## BRIEF
The lines below are to be quoted exactly, from the first through the one that contains "SEC_DATA (R384) -/".

─── THE INPUT ───

-- ==== Sys2Proof/Machine/Security.lean ====
section
/-! DEFINITION. The SEC_DATA buffer, the enrolled keys, the credential, attestation and the fused minimum (15 R378 to R384). -/
namespace Sys2Proof.Machine
open Sys2Proof

/-! ### SEC_DATA (R384) -/

/-- A word of the 16 KiB buffer. -/
def bufWord (s : State) (i : Nat) : Nat := (tget 0 s.sec.buf (i % 4096)).toNat

def putBufWord (s : State) (i w : Nat) : State :=
  { s with sec := { s.sec with buf := tset 0 s.sec.buf (i % 4096) (BitVec.ofNat 32 w) } }

/-- The first `n` bytes of the buffer. -/
def bufBytes (s : State) (n : Nat) : Bytes := ((List.range (cdiv n 4)).flatMap fun i => putLe 4 (bufWord s i)).take n

/-- Bytes written into the buffer from its first word on. -/
def putBuf (s : State) (bs : Bytes) : State := (List.range (cdiv bs.length 4)).foldl (fun s i => putBufWord s i (leAt bs (4 * i) 4)) s

/-- The master's SEC_DATA_INDEX advances by one (18 R447). -/
def stepIndex (s : State) (m : Master) : State :=
  selPut s m Off.SEC_DATA_INDEX (putFld (selWord s m Off.SEC_DATA_INDEX) 0 12 (selNum s m Off.SEC_DATA_INDEX + 1))

/-- One access to SEC_DATA: a read answers the word, a write of a privileged master stores it; either advances the index. -/
def secDataAccess (m : Master) (w : Option Nat) (s : State) : State :=
  let i := selNum s m Off.SEC_DATA_INDEX
  if !served s m Off.SEC_DATA then (if inSafe s && m != .sideband then emit s .completerAbort else s)
  else match w with
    | none => stepIndex (emit s (.readData (BitVec.ofNat 32 (if privileged s m then bufWord s i else 0)))) m
    | some v =>
      if privileged s m then stepIndex (putBufWord s i v) m else stepIndex (guardRefuse s 1 0 Off.SEC_DATA) m

/-- SEC_DATA_ACCESS (R362, R384). -/
def execSecDataAccess (m : Master) (w : Option Nat) (s : State) : Host.Outcome State Fault Refusal := .next (secDataAccess m w s)

/-! ### Enrolled keys (R380) -/

/-- A KEY_CHANGE entry (16 R415); its op is the code of the SEC_CMD operation. -/
def keyChange (s : State) (op entry roles id : Nat) : State :=
  svcWrite s 0x0007 (putLe 1 op ++ putLe 1 entry ++ putLe 1 roles ++ zeros 1 ++ putLe 4 id)

def setKeyEnt (s : State) (i : Nat) (k : KeyEnt) : State := { s with sec := { s.sec with store := tset {} s.sec.store i k } }

/-- Where ENROL_KEY puts a modulus: on the entry with its identifier, else on the entry named; none when the store is full. -/
def enrolPlace (s : State) (entry : Nat) (modulus : Bytes) : Option Nat :=
  match lowest 8 fun i => (keyEnt s i).valid && keyId (keyEnt s i).modulus == keyId modulus with
  | some i => some i
  | none => if (List.range 8).all fun i => (keyEnt s i).valid then none else some (entry % 8)

def enrolKey (m : Master) (entry roles : Nat) (s : State) : State :=
  secCmd s m 1 [(8, 3, entry), (12, 2, roles)] fun s =>
    let n := bufBytes s 384
    if !bitOf (leAt n 0 1) 7 then secEnd s St.BLOB_BAD
    else match enrolPlace s entry n with
      | none => secEnd s St.KEY_STORE_FULL
      | some i => secEnd (keyChange (setKeyEnt s i { valid := true, roles := roles % 4, modulus := n }) 1 i (roles % 4) (keyId n)) St.OK

/-- ENROL_KEY (R380, R384). -/
def execEnrolKey (m : Master) (entry roles : Nat) (s : State) : Host.Outcome State Fault Refusal := .next (enrolKey m entry roles s)

def removeKey (m : Master) (entry : Nat) (s : State) : State :=
  secCmd s m 2 [(8, 3, entry)] fun s =>
    let i := entry % 8
    let k := keyEnt s i
    if k.valid then secEnd (keyChange (setKeyEnt s i {}) 2 i k.roles (keyId k.modulus)) St.OK else secEnd s St.KEY_ABSENT

/-- REMOVE_KEY (R380, R384). -/
def execRemoveKey (m : Master) (entry : Nat) (s : State) : Host.Outcome State Fault Refusal := .next (removeKey m entry s)

def setCredential (m : Master) (s : State) : State :=
  secCmd s m 3 [] fun s =>
    let b := bufBytes s 424
    if leAt b 0 2 % 2 ^ 14 ≠ nodeNum s then secEnd s St.BLOB_BAD else secEnd { s with sec := { s.sec with cred := b } } St.OK

/-- SET_CREDENTIAL (R370, R384). -/
def execSetCredential (m : Master) (s : State) : Host.Outcome State Fault Refusal := .next (setCredential m s)

/-! ### Measurements and attestation (R382, R383) -/

/-- Measurement of the enrolled keys: role byte and modulus of each entry in index order. -/
def keysMeasurement (s : State) : Bytes :=
  sha256 ((List.range 8).flatMap fun i =>
    let k := keyEnt s i
    if k.valid then putLe 1 k.roles ++ k.modulus else [])

/-- Handles that stand in the report: LOADED and RETIRING, rising. -/
def reportHandles (s : State) : List (Nat × Handle) := s.weft.handles.filter fun e => e.2.st == .loaded || e.2.st == .retiring

def reportEntry (e : Nat × Handle) : Bytes :=
  putLe 1 e.1 ++ putLe 1 (if e.2.st = .loaded then 2 else 3) ++ zeros 2 ++ putLe 4 e.2.img.modelId ++ putLe 8 e.2.img.buildId ++ fit 32 e.2.digest

/-- SHA-256 of the newest service record entry; zeros for an empty record. -/
def headHash (s : State) : Bytes :=
  match s.svc.entries with
  | e :: _ => sha256 e.bytes
  | [] => zeros 32

/-- The report before its signature. -/
def attestBody (s : State) : Bytes :=
  let hs := reportHandles s
  putLe 4 0x53545441 ++ putLe 2 1 ++ putLe 2 hs.length ++ putLe 4 (256 + 48 * hs.length + 384) ++ zeros 4 ++ bufBytes s 32 ++
    (List.range 16).map Config.serial ++ putLe 2 0x3200 ++ putLe 1 0xB0 ++ zeros 1 ++ putLe 2 (nodeNum s) ++ zeros 2 ++
    putLe 8 s.clk.counter ++ (List.range 32).map Config.romMeasurement ++ sha256 s.boot.image ++ putLe 4 s.boot.vitatuSv ++
    putLe 4 s.boot.minSv ++ keysMeasurement s ++ (List.range 32).map Config.identityFingerprint ++ headHash s ++
    putLe 8 s.weft.loads ++ hs.flatMap reportEntry

/-- The signed report, and the state after the draw of its salt. -/
def attestReport (s : State) : Bytes × State :=
  let b := attestBody s
  let r := draw s
  (b ++ (List.range 384).map (Config.identitySign b r.1), r.2)

def attest (m : Master) (s : State) : State :=
  secCmd s m 4 [] fun s =>
    let a := rpair s Off.SEC_ATTEST_ADDR_LO / 64 * 64
    let r := attestReport s
    if a = 0 then secEnd (putBuf r.2 r.1) St.OK else secEnd (emitAs r.2 0 (.hostWrite 0 a r.1 false)) St.OK

/-- ATTEST (R383). -/
def execAttest (m : Master) (s : State) : Host.Outcome State Fault Refusal := .next (attest m s)

def advanceSv (m : Master) (s : State) : State :=
  secCmd s m 5 [] fun s => secEnd { s with boot := { s.boot with minSv := max s.boot.minSv s.boot.vitatuSv } } St.OK

/-- ADVANCE_SV (R381). -/
def execAdvanceSv (m : Master) (s : State) : Host.Outcome State Fault Refusal := .next (advanceSv m s)

end Sys2Proof.Machine
end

───

## EXERCISE ANSWER
-- ==== Sys2Proof/Machine/Security.lean ====
section
/-! DEFINITION. The SEC_DATA buffer, the enrolled keys, the credential, attestation and the fused minimum (15 R378 to R384). -/
namespace Sys2Proof.Machine
open Sys2Proof

/-! ### SEC_DATA (R384) -/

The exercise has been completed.